Discussion
Pacemaker or ICD implantation is one of the most common cardiac interventions utilized today. They are used to treat cardiac arrythmias, including bradycardia and tachycardia. As such, indications for pacemaker implantation are numerous. ICD and pacemakers are most used to treat Sinus Node Dysfunction (SND) and Atrioventricular block. They can also treat chronic bifascicular block, hypertrophic cardiomyopathy, or patients with congenital heart disease.1 The need for a pacemaker can easily be determined using ECG or EP studies. However, as manifested by this case, a high degree of skepticism is required, including situations with young patients or those who have few cardiac studies.

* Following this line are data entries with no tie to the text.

/-! Reset -/
namespace Reset
def bt (f : Boot → Boot) (s : State := s0) : State := {s with boot := f s.boot}
def pw (f : Supply → Supply) (s : State := s0) : State := {s with pwr := f s.pwr}
theorem test_ResetAndStartUp_1 :
    (s0.Inv) ∧
    (Served s0 ra 0 32780) ∧
    (s0.pwr.on = true) ∧
    (s0.boot.inReset = false) :=
  ⟨inv_s0, served_of (by decide +kernel), by decide +kernel⟩
def ir := bt (fun b => {b with inReset := true})
theorem inv_ir : ir.Inv := inv_of (by decide +kernel)
theorem test_ResetAndStartUp_2 :
    (ir.Inv) ∧
    (ir.pwr.on = true) ∧
    (ir.boot.inReset = true) :=
  ⟨inv_ir, by decide +kernel⟩
def off := pw (fun p => {p with on := false})
theorem inv_off : off.Inv := inv_of (by decide +kernel)
theorem test_ResetAndStartUp_3 :
    (off.Inv) ∧
    (off.pwr.on = false) ∧
    (38000 ≤ 48000) ∧
    (∀ (c : Ch), (off.flash c).prog = []) :=
  ⟨inv_off, by decide +kernel⟩
def st1 := bt (fun b => {b with stage := 1})
def st2 := bt (fun b => {b with stage := 2})
def st3 := bt (fun b => {b with stage := 3})
theorem inv_st1 : st1.Inv := inv_of (by decide +kernel)
theorem test_ResetAndStartUp_4 :
    (st1.Inv) ∧
    (st1.boot.stage = 1) ∧
    (st1.pwr.pages.length = 7) :=
  ⟨inv_st1, by decide +kernel⟩
theorem inv_st2 : st2.Inv := inv_of (by decide +kernel)
theorem test_ResetAndStartUp_5 :
    (st2.Inv) ∧
    (st2.boot.stage = 2) ∧
    (st2.bootFirst = none) :=
  ⟨inv_st2, by decide +kernel⟩
theorem inv_st3 : st3.Inv := inv_of (by decide +kernel)
theorem test_ResetAndStartUp_6 :
    (st3.Inv) ∧
    (st3.boot.stage = 3) ∧
    (cfgItems (st3.boot.img st3.boot.slot) = []) :=
  ⟨inv_st3, by decide +kernel⟩
end Reset
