-- ==== Sys2Proof/Certificates/Slice0/Obligations.lean ====
section
/-! DEFINITION. The statements about this model, for the provers. -/

open Sys2Proof Sys2Proof.Machine Sys2Proof.Machine.State

/-! ### The step, the queue and the clock -/

/-- The step takes the command at the front of the queue on the queue's rest; and nothing the spec describes stops the
part, so that every command is answered by a next state. -/
def Obligations.StepTakesFrontCommand : Prop :=
  ∀ (c : Instr) (s : State),
    step { s with pending := c :: s.pending } = exec c s ∧ ∃ t : State, exec c s = .next t

/-- R93, R94 as the model reads them on an empty queue (DESIGN CHOICE, log 4): one carrier tick passes, and at the end
of the cycle the period start is taken, with no order named and the supply line as it stands. While RESET_N is low the
carrier does not run (R93, R170): no tick passes and nothing changes. -/
def Obligations.EmptyQueueTicksCarrier : Prop :=
  (∀ s : State, s.Settled → s.pending = [] →
    (s.ctu.position + 1 < 2 * s.ctu.pInForce →
      step s = .next { s with ctu := { s.ctu with position := s.ctu.position + 1 } }) ∧
    (2 * s.ctu.pInForce ≤ s.ctu.position + 1 →
      step s = exec (.periodStart s.lines.bypassSupplyOk []) s)) ∧
  ∀ s : State, s.lines.resetN = false → s.pending = [] → step s = .next s

/-- R170 with log 22: while RESET_N is low no command but those of the two reset edges and of SAFETY_STOP_N changes
anything, and a fall or rise of SAFETY_STOP_N leaves nothing but a level. A command that is no step of a period start
first lets the one under way finish, and so does the step on an empty queue (DESIGN CHOICE, log 25): the part is settled
then, and the command acts as it does on a settled part. PERIOD_START finishes the one under way in the order it names and
begins no other (log 25): a row that takes one step of a period start, with a PERIOD_START after it, is one PERIOD_START
with that step named first, at the same level of the supply line; so what is stated of every order of a whole period
start holds of one taken in parts (logs 1, 2). -/
def Obligations.InResetAndMidPeriodStart : Prop :=
  (∀ (c : Instr) (s : State), s.lines.resetN = false → c ≠ .pinReset → c ≠ .resetNRise →
    (c ≠ .safetyStopFall → c ≠ .safetyStopRise → exec c s = .next s) ∧
    (c = .safetyStopFall → exec c s = .next { s with lines := { s.lines with safetyStopN := false } }) ∧
    (c = .safetyStopRise → exec c s = .next { s with lines := { s.lines with safetyStopN := true } })) ∧
  (∀ s : State, s.lines.resetN = true → s.ps.underWay = true → s.completePeriod.Settled ∧
    (s.pending = [] → step s = .next s.completePeriod) ∧
    (∀ c : Instr, (∃ f, c = .refFrame f) ∨ (∃ f, c = .mgtFrame f) ∨ (∃ bytes, c = .badDownstreamFrame bytes) ∨
      (∃ p a, c = .stsFrame p a) ∨ (∃ x ∈ services, c = x.1) ∨ c = .unknownRequest ∨ c = .replySent ∨
      c = .warmResetEffect → exec c s = exec c s.completePeriod) ∧
    (s.lines.safetyStopN = true → exec .safetyStopFall s = exec .safetyStopFall s.completePeriod) ∧
    (s.lines.safetyStopN = false → exec .safetyStopRise s = exec .safetyStopRise s.completePeriod)) ∧
  (∀ (ok : Bool) (order : List PsStep) (s : State), s.lines.resetN = true → s.ps.underWay = true →
    ∃ t : State, exec (.periodStart ok order) s = .next t ∧ t.Settled ∧
      t.ctu.counter = s.ctu.counter ∧ t.ctu.position = s.ctu.position ∧ t.ctu.pInForce = s.ctu.pInForce ∧
      t.ctu.bases = s.ctu.bases ∧ t.lines = { s.lines with bypassSupplyOk := ok } ∧
      t.cli.upstream = s.cli.upstream ∧ t.cli.reported = s.cli.reported ∧
      t.bau.supply = if .supply ∈ s.ps.taken then s.bau.supply else ⟨s.bau.supply.middle, s.bau.supply.newest, ok⟩) ∧
  ∀ (order : List PsStep) (s u : State), s.lines.resetN = true → u ≠ s →
    let ok := s.lines.bypassSupplyOk
    ∀ x ∈ [(Instr.inhibitHoldExpiry, PsStep.sequencer), (.settleComplete, .sequencer), (.remapCompletion, .sequencer),
        (.alignComplete, .sequencer), (.resumeEntry, .sequencer), (.resumeEnd, .sequencer), (.gapExpired, .sequencer),
        (.alignWindowExpiry, .window), (.controlLost, .hold), (.actuationFailure, .fail), (.blindDeeming, .deem),
        (.actuationIssue ok, .issue), (.clipLeak, .leak), (.periodCommitApply, .commit)],
      exec x.1 s = .next u → u.ps.underWay = true ∧
        exec (.periodStart ok order) u = exec (.periodStart ok (x.2 :: order)) s

/-! ### Laws that every step keeps -/

/-- The laws of mode, stage and nest list (R21, R34, R47, R48) and of the gap count (R46) are kept by every step. R165: a
step enters RUN by START alone, from STANDBY, and TRIPPED from RUN alone; and where no period start is under way, it
leaves the mode as it is or changes it by one of the rows of R165, on that row's cause, or by a pin reset. -/
def Obligations.StageLawKept : Prop :=
  (∀ s t : State, s.StageLaw → step s = .next t → t.StageLaw) ∧
  (∀ s t : State, s.PolicyLaw → s.GapLaw → step s = .next t → t.GapLaw) ∧
  ∀ s t : State, s.QuietLaw → step s = .next t →
    let front := fun c : Instr => s.pending.head? = some c
    let warm := fun high : Bool => s.mode ≠ .run ∧ s.mga.warmPending = true ∧ s.lines.safetyStopN = high
    (t.mode = .run → s.mode = .run ∨ (s.mode = .standby ∧ front .start)) ∧
    (t.mode = .tripped → s.mode = .tripped ∨ s.mode = .run) ∧
    (s.Settled → t.mode = s.mode ∨ front .pinReset ∨
      (s.mode = .standby ∧ t.mode = .run ∧ front .start) ∨ (s.mode = .run ∧ t.mode = .standby ∧ front .stop) ∨
      (s.mode = .run ∧ t.mode = .tripped) ∨
      (s.mode = .tripped ∧ t.mode = .standby ∧ (front .clear ∨ warm true)) ∨
      (s.mode = .safeStop ∧ t.mode = .standby ∧ s.lines.safetyStopN = true ∧ (front .clear ∨ warm true)) ∨
      (s.mode ≠ .safeStop ∧ t.mode = .safeStop ∧ (front .safetyStopFall ∨ warm false)))

/-- The laws of the roster (R1) and of the roster outside RUN (R18) are kept by every step. So is the law of the phase
strings (R7, R8): no phase has more than N_nom ACTIVE cells, and outside STANDBY the ACTIVE and ISOLATING cells of each
phase, at most N_nom, hold the positions 0..N−1 once each. And so is the promise of R26: in RUN in ALIGN, AWAIT_GRANT,
RESUME and NORMAL every deficit is 3 or less and the active entry of the tuple is valid. -/
def Obligations.RosterLawKept : Prop :=
  (∀ s t : State, s.RosterLaw → s.QuietLaw → step s = .next t → t.RosterLaw ∧ t.QuietLaw) ∧
  (∀ s t : State, s.RosterLaw → s.QuietLaw → s.StringLaw → step s = .next t → t.StringLaw) ∧
  ∀ s t : State, s.EntryLaw → step s = .next t → t.EntryLaw

/-- The law of the actuation queue (R57) is kept by every step. -/
def Obligations.QueueLawKept : Prop :=
  ∀ s t : State, s.QueueLaw → step s = .next t → t.QueueLaw

/-- The ranges of the policies and of the nest depth (R32, R34) are kept by every step. -/
def Obligations.PolicyLawKept : Prop :=
  ∀ s t : State, s.PolicyLaw → step s = .next t → t.PolicyLaw

/-- The ranges of the configuration record, of P in force and of the carrier's position (R93, R95, R157) are kept by
every step. -/
def Obligations.CarrierLawKept : Prop :=
  ∀ s t : State, s.CarrierLaw → step s = .next t → t.CarrierLaw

Pacemaker implantation is a minimally invasive procedure, but still carries risks. Nearly a third of all complications are due to lead dislodgement or malposition.2 A proper ventricular lead is one placed in the right ventricular (RV) cavity; however, leads can migrate to the left ventricle (LV) through several pathways. Passage through an atrial septal defect is most common but can also occur through a patent foramen ovale or a ventricular septal defect.3 An RV lead in the LV is a serious and likely under-reported complication of pacemaker implantation. Leads in the LV can lead to dangerous thromboembolic events, which can occur anywhere from months to years after lead migration.2
A misplaced ventricular lead must quickly be diagnosed to prevent adverse events, and thus a high degree of scrutiny is required. The most important tool to recognize a lead in the LV is an ECG; on ventricular pacing, a misplaced lead will display a right bundle branch block (RBBB) morphology rather than the expected left bundle branch block (LBBB).4 However, this method is limited in cases such as SND in the absence of AV node disease, as the patient would likely only have atrial pacing or no pacing at baseline.2Adjunctive imaging is used to further confirm a misplaced lead, with AP and lateral X-rays as the primary techniques. A correctly positioned RV lead on an AP chest X-ray should have a smooth right lateral course with slight bowing at the RV apex (Figure 9). A lateral chest X-ray should display the tip of an ICD lead projected anteriorly (Figure 10); in a mispositioned LV lead, this tip is projected posteriorly.5 It may be difficult to differentiate between a lead in the LV from those in the middle cardiac vein or coronary sinuses. Thus, CT imaging or TEE can be used to visualize lead migration.